Последняя часть прозвучала как ложь. Яз рассматривала нить-пейзаж и то, как заклинание, казалось, постоянно вытягивало нити из нее и Куины — словно капли чернил в воде спиралью стекали вниз через отверстие.

— Это явно попытка сломать Теуса. Они вытянули из него по крайней мере один секрет, но, очевидно, хотят получить их все. Он один из Пропавших, а знания — хлеб магов. Даже если бы они не были в рабстве у Сеуса, они бы это делали.

— Держу пари, он сразу же рассказал им о тебе, — сказала Куина. — Чтобы спасти себя. Ему плевать как на Луну, так и на нас. Он просто хочет последовать за своим народом.

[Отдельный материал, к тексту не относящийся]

/-- The same for a command of lane n, or one ahead of it, with occurrences due on lanes from n on. -/
theorem arrive_lane {s : State} (h : s.pos = 0) (c : Instr) (n : Fin 4) (hs : slot s c ≤ laneSlot n 2)
    (q : ∀ m, m < n → laneQuiet (s.lane m) = true) : arrive c s = { s with pos := slot s c } := by
  have ho : inOrder c s = true := by simp [inOrder, h, slot_pos]
  have he : ¬engineStart ≤ slot s c := by
    have h1 : laneSlot n 2 < engineStart := by
      have := n.isLt
      simp only [engineStart, laneSlot, slotKey]; omega
    exact Nat.not_le.mpr (Nat.lt_of_le_of_lt hs h1)
  have hp : passTo (slot s c) s = s := by
    unfold passTo
    rw [settleAll_quiet s _ (fun m hm => q m (by
      have h1 : laneSlot m 2 < slot s c := of_decide_eq_true (List.mem_filter.mp hm).2
      have h2 := Nat.lt_of_lt_of_le h1 hs
      simp only [laneSlot, slotKey] at h2
      omega))]
    simp [he]
  simp [arrive, tickFor, ho, hp]

/-- With no record in progress none is the route's. -/
theorem no_record {s : State} (h : s.eng.inProg = none) (r : Fin 16) : ∀ p, s.eng.inProg = some p → p.route ≠ r := by
  intro p hp; rw [h] at hp; cases hp

/-- With an empty backlog no entry is the route's. -/
theorem no_entry {s : State} (h : s.eng.backlog = []) (r : Fin 16) : ∀ c ∈ s.eng.backlog, c.route ≠ r := by
  intro c hc; rw [h] at hc; cases hc

theorem witness_StepRunsTheFrontCommand : ({ base with pending := [.nop, .quiesce] } : State).pending = .nop :: [.quiesce] := rfl

/-- A body of a FIXED-mode lane at its header extent, and at its frame end. -/
def atHeader : Assembly :=
  { phase := .body, nbytes := 1, nbits := 0, cur := 0, len := some 4, hdrDone := false, fcs := 0xFFFF, delay := []
    head := [0x47] }

/-- See `atHeader`. -/
def atEnd : Assembly := { atHeader with nbytes := 4, hdrDone := true }

/-- A body with one bit to come of its byte 2. -/
def inBody : Assembly := { atEnd with nbytes := 2, nbits := 7, cur := 0x55 }

/-- A frame that took the mark of line 0. -/
def markedFrame (fate : Fate) : FrameCtx :=
  { stamp := 5, markMask := 1, markTime := 9, inv := false, coast := false, fate := fate }

/-- What a frame admitted to route 3 with one block holds. -/
def ticket3 : Ticket :=
  { route := 3, mIdx := 0xFF, seq := 0, gen := none, seqChk := false, chain := [7], pretrig := false }

/-- A locked lane on the line, FIXLEN 4, V = 3, M = 3, delivering to its default route 3. -/
def lockedLane (a : Assembly) (f : Option FrameCtx) : Lane :=
  { Lane.reset with st := .locked, lctl := 0x1000, lfmt := 0x00043300, lhdr := 0x30000000, asm := some a, frame := f }

/-- A state whose interrupt request rises in MESSAGE mode, with MASTER_EN as given. -/
def rising (masterEn held : Bool) : State :=
  { base with
    host := { base.host with intMode := true, intMaster := true, masterEn := masterEn }
    irq := { base.irq with tick := true, inten := 8, held := held, modTimer := some 1024, cmpTimer := 1 } }

theorem witness_EmptyQueueEndsTheTick :
    (base.pending = [] ∧ quiet base = true ∧ quiet (withLane (lockedLane atEnd none)) = false)
      ∧ (inOrder .nop base = true ∧ inOrder .nop { base with pos := 6000 } = false)
      ∧ (loadingS.ctl.loading = true ∧ base.ctl.loading = false)
      ∧ ((rising true true).irq.held = true ∧ (rising true true).host.masterEn = true ∧ (rising true false).irq.held = false
          ∧ (rising false true).host.masterEn = false)
      ∧ ((base.lane 1).headerDue = false ∧ (base.lane 1).frameEndDue = false ∧ (base.lane 1).positionDue = false
          ∧ (base.lane 1).cmpDue = false) := by decide +kernel

/-- A full event queue that ends with a loss marker. -/
def fullEvents : State := withEvents (List.replicate 63 routineEv ++ [marker])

— Он хочет последовать за собой. Он хочет снова стать целым. — Это, по крайней мере, Яз могла понять. И если Теус — худшая часть Прометеуса, не сдерживаемая благородными инстинктами, то неудивительно, что его методы были столь убийственными. Однако в Коридоре его крайности едва ли выделялись на фоне долгой истории кровопролития. — Заклинание сосредоточено на нем. Он — центр круговорота. Я могла бы войти и уничтожить заклинание.

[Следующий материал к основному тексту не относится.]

@[simp] theorem readTimeout_keepsClock (r : Fin 16) (s : State) : KeepsClock (readTimeout r s) s := by
  unfold readTimeout
  split
  · unfold timeOldRead
    dsimp only
    split <;> simp
  · split
    · split <;> simp [endRead]
    · simp

@[simp] theorem haltRoute_keepsClock (r : Fin 16) (f : DescFault) (idx : Nat) (s : State) :
    KeepsClock (haltRoute r f idx s) s := by
  simp [haltRoute]

@[simp] theorem openBuffer_keepsClock (r : Fin 16) (s : State) : KeepsClock (openBuffer r s) s := by
  unfold openBuffer
  split
  · split
    · simp
    · split <;> simp
  · simp

@[simp] theorem closeBuffer_keepsClock (r : Fin 16) (reason : Reason) (s : State) :
    KeepsClock (closeBuffer r reason s) s := by
  simp [closeBuffer]

@[simp] theorem takeTurn_keepsClock (r : Fin 16) (x : Record) (b : Buffer) (s : State) :
    KeepsClock (takeTurn r x b s) s := by
  unfold takeTurn
  split
  · simp [oversizeRecord]
  · split <;> simp [startRecord]

@[simp] theorem placeTurn_keepsClock (s : State) : KeepsClock (placeTurn s) s := by
  unfold placeTurn
  split
  · split
    · simp
    · dsimp only
      split <;> simp
  · simp

@[simp] theorem finishRecord_keepsClock (r : Fin 16) (x : Record) (s : State) :
    KeepsClock (finishRecord r x s) s := by
  simp [finishRecord]

@[simp] theorem payloadOne_keepsClock (p : InProgress) (s : State) : KeepsClock (payloadOne p s) s := by
  unfold payloadOne
  split
  · dsimp only
    split <;> simp
  · simp

@[simp] theorem payloadLoop_keepsClock (k : Nat) (s : State) : KeepsClock (payloadLoop k s) s := by
  induction k generalizing s with
  | zero => exact .refl s
  | succ k ih =>
    unfold payloadLoop
    split
    · exact .refl s
    · exact (ih _).trans (payloadOne_keepsClock _ s)

@[simp] theorem continueRecord_keepsClock (k : Nat) (s : State) : KeepsClock (continueRecord k s) s := by
  unfold continueRecord; split <;> simp

@[simp] theorem tryClose_keepsClock (due : Bool) (reason : Reason) (r : Fin 16) (s : State) :
    KeepsClock (tryClose due reason r s) s := by
  unfold tryClose
  split
  · simp
  · split <;> simp

@[simp] theorem postEntry_keepsClock (e : Completion) (s : State) : KeepsClock (postEntry e s) s := .refl s

@[simp] theorem joinBacklog_keepsClock (e : Completion) (s : State) : KeepsClock (joinBacklog e s) s := by
  unfold joinBacklog
  dsimp only
  split <;> simp

/-- Making an entry keeps the clock when what it does to the route does. -/
theorem makeEntry_keepsClock (e : Completion) {made : State → State} {s : State} (h : KeepsClock (made s) s) :
    KeepsClock (makeEntry e made s) s := by
  rcases makeEntry_cases e made s with ⟨eq, -⟩ | ⟨eq, -⟩ | ⟨eq, -⟩ <;> rw [eq]
  · exact (joinBacklog_keepsClock e _).trans h
  · exact (postEntry_keepsClock e _).trans h
  · exact .refl s

@[simp] theorem completeBuffer_keepsClock (r : Fin 16) (s : State) : KeepsClock (completeBuffer r s) s := by
  unfold completeBuffer
  split
  · split
    · split
      · simp
      · exact makeEntry_keepsClock _ (by simp)
    · simp
  · simp

@[simp] theorem cancelOne_keepsClock (r : Fin 16) (s : State) : KeepsClock (cancelOne r s) s := by
  unfold cancelOne
  split
  · exact makeEntry_keepsClock _ (by simp)
  · simp

@[simp] theorem drainLoop_keepsClock (k : Nat) (s : State) : KeepsClock (drainLoop k s) s := by
  induction k generalizing s with
  | zero => exact .refl s
  | succ k ih =>
    unfold drainLoop
    split
    · exact .refl s
    · split
      · dsimp only
        split
        · simp
        · exact (ih _).trans (postEntry_keepsClock _ _)
      · exact .refl s

@[simp] theorem closeRoute_keepsClock (r : Fin 16) (how : Word) (s : State) : KeepsClock (closeRoute r how s) s := by
  simp [closeRoute]

@[simp] theorem enterQuiesced_keepsClock (s : State) : KeepsClock (enterQuiesced s) s := by
  simp [enterQuiesced]

/-! ### Commands -/

@[simp] theorem endCmd_keepsClock (c : Cmd) (res : Result) (b : Word) (s : State) :
    KeepsClock (endCmd c res b s) s := .refl s

/-- The command step keeps the place when the command's owner does. -/
theorem runCmd_keepsPlace {op : Byte} {owner : Cmd → State → State} {s : State}
    (h : ∀ c, KeepsPlace (owner c s) s) : KeepsPlace (runCmd op owner s) s := by
  unfold runCmd
  split
  · split
    · split
      · exact h _
      · simp
    · simp
  · simp

@[simp] theorem snapLane_keepsClock (clear : Bool) (n : Fin 4) (s : State) : KeepsClock (snapLane clear n s) s := by
  cases clear <;> simp [snapLane]

@[simp] theorem snapRoute_keepsClock (clear : Bool) (r : Fin 16) (s : State) :
    KeepsClock (snapRoute clear r s) s := by
  cases clear <;> simp [snapRoute]

@[simp] theorem snapCounters_keepsClock (target : Nat) (clear : Bool) (s : State) :
    KeepsClock (snapCounters target clear s) s := by
  unfold snapCounters
  split
  · simp
  · split
    · simp
    · exact (foldl_keepsClock (fun s r => snapRoute_keepsClock clear r s) _ _).trans
        (foldl_keepsClock (fun s n => snapLane_keepsClock clear n s) _ _)

@[simp] theorem runSnapshot_keepsClock (c : Cmd) (s : State) : KeepsClock (runSnapshot c s) s := by
  simp [runSnapshot]

@[simp] theorem runUnknown_keepsClock (s : State) : KeepsClock (runUnknown s) s := by
  unfold runUnknown
  split
  · split <;> simp
  · simp

/-- A route command keeps the clock when its effect does. -/
theorem runRouteCmd_keepsClock {act : Fin 16 → State → State × Result} {s : State}
    (h : ∀ r, KeepsClock (act r s).1 s) (c : Cmd) : KeepsClock (runRouteCmd act c s) s :=
  (endCmd_keepsClock c _ _ _).trans (h c.route)

@[simp] theorem armRoute_keepsClock (r : Fin 16) (s : State) : KeepsClock (armRoute r s).1 s := by
  unfold armRoute
  split
  · split <;> simp
  all_goals simp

— Или быть уничтоженной. — Куина покачала головой. — Ты же не знаешь, что это такое.

— Ты мне не скажешь, — возразила Яз.

Куина посмотрела на свои ноги:

— У меня была только вспышка. Но там была ты. И твои глаза… Ужасные глаза, и я могла бы сказать, что ты меня ненавидишь.

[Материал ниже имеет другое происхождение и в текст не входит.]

/-- The route once an abort has entered ABORTING, discarded all but the first `keep` records and closed the open
buffer with a reason. -/
def Route.aborted (x : Route) (keep : Nat) (why : Reason) : Route :=
  { x with st := .aborting, queue := x.queue.take keep, buf := x.buf.map (Buffer.close why) }

section
variable {x : Route} {b : Buffer} (keep : Nat) (why : Reason)

theorem aborted_buf_open (hbuf : x.buf = some b) (h : b.closed = none) :
    (x.aborted keep why).buf = some { b with closed := some why, linger := none } := by
  simp [Route.aborted, hbuf, Buffer.close, h]

/-- A closed buffer keeps the reason it was closed with (R123). -/
theorem aborted_buf_closed (hbuf : x.buf = some b) (h : b.closed ≠ none) : (x.aborted keep why).buf = some b := by
  obtain ⟨first, hfirst⟩ := Option.ne_none_iff_exists'.mp h
  simp [Route.aborted, hbuf, Buffer.close, hfirst]

end

/-- The reason an abort closes an open buffer with (R101, R123). -/
def State.abortReason (s : State) (r : Fin 16) : Reason := if lingerDue s r then .linger else .abort

/-- All records behind the kept ones are discarded and the open buffer is closed. -/
theorem closeDiscarded_releases (r : Fin 16) (keep : Nat) (why : Reason) (u : State) :
    let v := closeBuffer r why (discardQueue r keep ((u.route r).queue.length - keep) u)
    Releases (((u.route r).queue.drop keep).flatMap Record.chain)
        (u.setRoute r
          { u.route r with queue := (u.route r).queue.take keep, buf := (u.route r).buf.map (Buffer.close why) }) v
      ∧ OnlyMarksLost u v := by
  obtain ⟨discarded, marks⟩ := discardQueue_releases r keep (s := u) rfl
  rw [List.length_drop] at discarded marks
  intro v
  have closes : v = (discardQueue r keep ((u.route r).queue.length - keep) u).setRoute r
      { u.route r with queue := (u.route r).queue.take keep, buf := (u.route r).buf.map (Buffer.close why) } := by
    simp only [v, closeBuffer, State.modRoute, discarded.route, route_setRoute]
  rw [closes]
  refine ⟨?_, marks⟩
  have closed := discarded.setRoute r
    { u.route r with queue := (u.route r).queue.take keep, buf := (u.route r).buf.map (Buffer.close why) }
  rwa [setRoute_setRoute] at closed

/-- The entry to ABORTING changes the route, and releases what its frames and discarded records held. -/
theorem enterAborting_releases (r : Fin 16) (s : State) :
    Releases
        (allLanes.flatMap (fun n => (s.lane n).chainFor r)
          ++ ((s.route r).queue.drop (s.kept r)).flatMap Record.chain)
        (s.setRoute r ((s.route r).aborted (s.kept r) (s.abortReason r))) (enterAborting r s)
      ∧ ∀ m, ∃ j, (enterAborting r s).lane m = ((s.lane m).withdraw r).addLost j := by
  obtain ⟨withdrawn, lanes⟩ := foldl_withdrawFrame_releases r (by decide : allLanes.Nodup)
    (s.setRoute r { s.route r with st := .aborting })
  let u := allLanes.foldl (withdrawFrame r) (s.setRoute r { s.route r with st := .aborting })
  have route : u.route r = { s.route r with st := .aborting } := (withdrawn.route r).trans (route_setRoute s r _)
  have kept : u.kept r = s.kept r := by
    rw [State.kept, inProgressOn, withdrawn.eng]
    rfl
  have enters : enterAborting r s = closeBuffer r (s.abortReason r)
      (discardQueue r (s.kept r) ((u.route r).queue.length - s.kept r) u) := by
    rw [← kept]
    rfl
  obtain ⟨discarded, marks⟩ := closeDiscarded_releases r (s.kept r) (s.abortReason r) u
  rw [← enters] at discarded marks
  rw [route] at discarded
  refine ⟨?_, fun m => ?_⟩
  · have both := (withdrawn.setRoute r _).trans discarded
    rwa [setRoute_setRoute] at both
  · obtain ⟨j, lost⟩ := marks m
    rw [lanes, if_pos (mem_allLanes m)] at lost
    exact ⟨j, lost⟩

/-! ### What the lanes and the route read after an abort -/

section
variable {l : Lane} {r : Fin 16}

theorem abandoned_addLost (l : Lane) (k : Word) : (l.addLost k).counter .abandoned = l.counter .abandoned := by
  simp [Lane.addLost, Lane.counter, laneCtrIdx]

theorem withdraw_of_not_assembling (h : l.assembling r = false) : l.withdraw r = l :=
  if_neg (by simp [h])

theorem withdraw_frame (h : l.assembling r = true) :
    (l.withdraw r).frame = l.frame.map (fun f => { f with fate := .withdrawn }) := by
  rw [Lane.withdraw, if_pos h]
  rfl

theorem withdraw_abandoned (h : l.assembling r = true) :
    (l.withdraw r).counter .abandoned = l.counter .abandoned + 1 := by
  rw [Lane.withdraw, if_pos h, abandoned_addLost, counter_count_self]
  rfl

/-- A lane from which the frame of a route was withdrawn assembles none for it. -/
theorem withdraw_assembling (l : Lane) (r : Fin 16) : (l.withdraw r).assembling r = false := by
  cases h : l.assembling r with
  | true =>
    rw [← Bool.not_eq_true, assembling_iff, withdraw_frame h]
    rintro ⟨f, t, frame, fate, -⟩
    obtain ⟨g, -, rfl⟩ := Option.map_eq_some_iff.mp frame
    cases fate
  | false => rwa [withdraw_of_not_assembling h]

/-- What a lane assembles rests on its frame alone. -/
theorem assembling_congr {m : Lane} (h : l.frame = m.frame) (r : Fin 16) : l.assembling r = m.assembling r := by
  rw [Lane.assembling, Lane.assembling, h]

Яз не хотела прикасаться к миазмам, окружавшим Теуса. Каждая ее частичка протестовала. Она предпочла бы, чтобы появился кто-нибудь из Церкви или Академии и распутал злое дело Балло. Но время было не на ее стороне. Теус, похоже, не собирался долго терпеть. Кроме того, Йелна и Балло сохранили удивительно храброе выражение лица, несмотря на поражение. Как будто верили, что помощь уже в пути. Возможно, у них была неуместная вера в силу своего хозяина и союзников. Или, что более вероятно, другие маги-предатели уже сейчас направлялись на бойню, сопровождаемые некоторыми ужасами Сеуса. Яз мельком видела несколько творений Сеуса через окна Стержень-корня на льду. У нее не было ни малейшего желания встречаться с кем-либо из них во плоти.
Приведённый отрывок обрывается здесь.